Don Salluste returns to take his revenge. The Queen and Ruy Blas are betrayed into a compromising situation by Don Salluste, who, when Don César threatens to frustrate his revenge, ruthlessly sacrifices his cousin to his injured vanity. Don Salluste discloses the masquerade by cruelly humiliating Blas – he commands Blas to close the window and pick up his handkerchief, while trying to explain the condition of Spanish politics. Blas kills him and decides to commit suicide with poison. At his dying moment, he is forgiven by the Queen who openly declares her love for him.

== Antecedents ==
Hugo says he began to write the play on 4 July 1838. The play has, except for the dénouement, constant and perplexing likeness to Edward Bulwer-Lytton's The Lady of Lyons, first acted on 14 February 1838. The idea of a valet set by a scorned lover to woo a fine lady had been turned to dramatic account in Molière's Les Précieuses ridicules. Hugo certainly used Henri de Latouche's La Reine d'Espagne (1831). In his very inaccurate autobiography, Victor Hugo raconté par un témoin de sa vie, Hugo notes as sources for the play Madame d'Aulnoy's Memoirs de la cour d'Espagne, Relation du voyage d'Espagne (1690), Alonso Nuñez de Castro's Solo Madrid es corte (1675) and Jean de Vayrac's État présent d'Espagne (1718).

== Adaptations ==
- Felix Mendelssohn wrote a song from and an overture to Ruy Blas on commission in 1839. Mendelssohn however detested the play. The overture is his opus 95, the song is La chanson des lavandières in his 3 Lieder (Op. 77) in a translation by the Austrian poet Karl Ferdinand Dräxler.
- Maxime de Redon created a parody, Ruy Brac, first performed in 1838 Maxime de Redon des Chapelles
- Irish actor and dramatist Edmund Falconer translated Ruy Blas in 1858. It was performed at the Princess Theatre, London, in late 1858.
- W. S. Gilbert wrote a burlesque of the play, by the same name, in Warne's Christmas Annual for 1866.
- An opera of the same name, by Filippo Marchetti with a libretto by Carlo d'Ormeville was produced at La Scala in Milan in 1869.

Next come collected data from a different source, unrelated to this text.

/-- Entries leave the queue and are answered. -/
def State.leaveReadThroughs (s : State) (g : SegId) (leaves : ReadThrough → Bool) : State :=
  let going := (s.fsc.get g).readThroughs.filter leaves
  let s1 := s.modFsc g fun f => { f with readThroughs := f.readThroughs.filter fun e => !(leaves e) }
  going.foldl (fun t e => t.replyReadThrough g e) s1

/-! ### Quality counter and link state (R8, R9) -/

/-- The effects of an entry into LOST (R9, R37, R54, R68, R102, R116, R131). The replies to the station's read-throughs
are formed after its entries are discarded and its last posted values unknown (DESIGN CHOICE: log entry 32). -/
def State.enterLost (s : State) (g : SegId) (a : Nat) : State :=
  let s1 := (s.setFault .stationLost).modStation g a fun st => { st with attention := false }
  let s2 := (s1.discardEntries g a).fpbUnitLost g a
  s2.leaveReadThroughs g fun e => e.station == a

/-- The counter set, with the STATION notice when the link state changes and the effects of an entry into LOST (R9). -/
def State.setCounter (s : State) (g : SegId) (a : Nat) (c : Nat) : State :=
  let before := s.link g a
  let s1 := (s.modStation g a fun st => { st with counter := c }).notifyIf (linkFor c != before) .station
  if linkFor c = .lost ∧ before ≠ .lost then s1.enterLost g a else s1

def State.counter (s : State) (g : SegId) (a : Nat) : Nat :=
  match s.station? g a with
  | some st => st.counter
  | none => 0

/-- A well-formed attempt (R8). -/
def State.countGood (s : State) (g : SegId) (a : Nat) : State := s.setCounter g a (min 15 (s.counter g a + 1))

/-- A failed attempt (R8). -/
def State.countBad (s : State) (g : SegId) (a : Nat) : State := s.setCounter g a (s.counter g a - 2)

/-! ### Kind mismatch (R13) -/

def State.setMismatch (s : State) (g : SegId) (a : Nat) (m : Bool) : State :=
  match s.station? g a with
  | some st =>
    let s1 := (s.modStation g a fun st => { st with mismatch := m }).notifyIf (st.mismatch != m) .station
    s1.setFaultIf m .kindMismatch
  | none => s

/-! ### Passes (R28 to R32) -/

/-- Ageing of one point at a pass start (R5). -/
def Point.age (limit : Nat) (pass : Word) (p : Point) : Point :=
  let q := if p.quality = .good then Quality.held else p.quality
  match q, p.stored with
  | .held, some v => { p with quality := if limit < (pass - v.stamp).toNat then .stale else .held }
  | q, _ => { p with quality := q }

def Station.age (limit : Nat) (pass : Word) (st : Station) : Station :=
  { st with points := st.points.map (Point.age limit pass) }

/-- The pass probes its LOST stations (R11). -/
def probing (pass : Word) : Bool := pass.toNat % Config.probeEvery == 0

/-- A station found at the scan position is due a call (R29). -/
def State.dueCall (s : State) (g : SegId) (a : Nat) : Bool :=
  !(s.isLost g a) || probing (s.fsc.get g).passNumber

/-- The first configured station from the scan position on that is due a call. -/
def State.nextScan (s : State) (g : SegId) : Option Nat :=
  (s.settings.population g).find? fun a => decide ((s.fsc.get g).scanPosition ≤ a) && s.dueCall g a

/-- The steps of a pass start (R28). -/
def State.openPass (s : State) (g : SegId) : State :=
  let pass := (s.fsc.get g).passNumber + 1#16
  let s1 := s.modFsc g fun f =>
    { f with
      passNumber := pass
      passTimer := some (s.now + s.settings.passInterval)
      passRunning := true
      startDue := false
      pollArmed := true
      starvation := 0
      scanPosition := (s.settings.population g).headD 13
      revived := [] }
  s1.modImage g fun sts => sts.map (Station.age s.settings.holdLimit pass)

/-- The end of pass: the loop's allocation run, then the posts of WAITING overrides (R30, R90, R131). -/
def State.closePass (s : State) (g : SegId) : State :=
  ((s.modFsc g fun f => { f with passRunning := false }).allocationRun g).deliverWaiting g

/-- A pass starts; with no station due a call it ends at once (R30). -/
def State.startPass (s : State) (g : SegId) : State :=
  let s1 := s.openPass g
  if (s1.nextScan g).isSome then s1 else s1.closePass g

/-- A pass ends, and the due pass starts immediately after its end of pass (R31). -/
def State.endPass (s : State) (g : SegId) : State :=
  let due := (s.fsc.get g).startDue
  let s1 := s.closePass g
  if due then s1.startPass g else s1

/-- A station's scan call has ended: the scan position moves on, and the last one ends the pass (R29, R30). -/
def State.dealtWith (s : State) (g : SegId) (a : Nat) : State :=
  match (s.settings.population g).find? fun b => decide (a < b) with
  | some b => s.modFsc g fun f => { f with scanPosition := b }
  | none => (s.modFsc g fun f => { f with scanPosition := 13 }).endPass g

/-! ### Discovery (R35, R12) -/

/-- The identification of one station: an IDENTIFY with up to two retries. -/
def State.identify (s : State) (g : SegId) (a : Nat) : State := s.startJob g (.discovery a) 2 Config.responseWindow

/-- Discovery goes on with the first configured address above one already concluded, or ends with the first pass. -/
def State.discoverFrom (s : State) (g : SegId) (above : Nat) : State :=
  match (s.settings.population g).find? fun b => decide (above < b) with
  | some b => s.identify g b
  | none => (s.setActivity g .free).startPass g

def State.beginDiscovery (s : State) (g : SegId) : State := s.discoverFrom g 0

/-- A station's discovery concludes ACTIVE or LOST (R12): the counter is set outright, the STATION notice is set, and a
conclusion of LOST has the effects of an entry into LOST. -/
def State.conclude (s : State) (g : SegId) (a : Nat) (found : Bool) : State :=
  let s1 := (s.modStation g a fun st => { st with counter := if found then 12 else 0 }).notifyAll .station
  (if found then s1 else s1.enterLost g a).discoverFrom g a

/-! ### READ responses (R3, R4, R6, R24, R33, R34) -/

/-- A value brought into the stored range of its point (R3). -/
def bringInto (kind : StationKind) (q : Nat) (v : Int) : Int :=
  let ends := fun lo hi => clamp lo hi v
  let orZero := if 0 ≤ v ∧ v ≤ 32767 then v else 0
  let mode := if v = 0 then (0 : Int) else 1
  match kind, q with
  | .unit, 0 => ends (-600) 800
  | .unit, 1 => ends (-600) 800
  | .unit, 2 => ends 0 1000
  | .unit, 3 => if 0 ≤ v ∧ v ≤ 3 then v else 3
  | .unit, 4 => ends 0 1000
  | .unit, 5 => ends 0 8
  | .loop, 0 => ends (-600) 800
  | .loop, 1 => ends (-600) 800
  | .loop, 2 => orZero
  | .loop, 3 => ends 0 600
  | .loop, 4 => ends 0 1000
  | .loop, 5 => ends 0 1000
  | .ambient, 0 => ends (-600) 800
  | .ambient, 1 => ends (-600) 800
  | .ambient, 2 => ends 0 1000
  | .ambient, 3 => orZero
  | .ambient, 4 => orZero
  | .ambient, 5 => if v = 0 then 0 else 1
  | _, 6 => mode
  | _, _ => v % 8

/-- One delivered value: stored GOOD, or, for a no reading, the point STALE with what it held (R3, R4). -/
def Point.take (kind : StationKind) (q : Nat) (stamp : Word) (v : Int) (p : Point) : Point :=
  if v = Config.noReading then { p with quality := .stale }
  else { stored := some { value := bringInto kind q v, stamp := stamp }, quality := .good }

- A musical comedy, Ruy Blas and the Blasé Roué, by A. C. Torr and Herbert F. Clark with music by Meyer Lutz, premiered in 1889.
- A 1948 movie, again called Ruy Blas, was directed by Pierre Billon, adapted by Jean Cocteau, and starring Jean Marais, Danielle Darrieux and Marcel Herrand.
- A 1971 movie, La folie des grandeurs, directed by Gérard Oury, adapted by Danièle Thomson, and starring Alice Sapritch, Louis de Funès and Yves Montand, is also based on the play.
- It also formed the basis for a 2002 telefilm by Jacques Weber, again called Ruy Blas.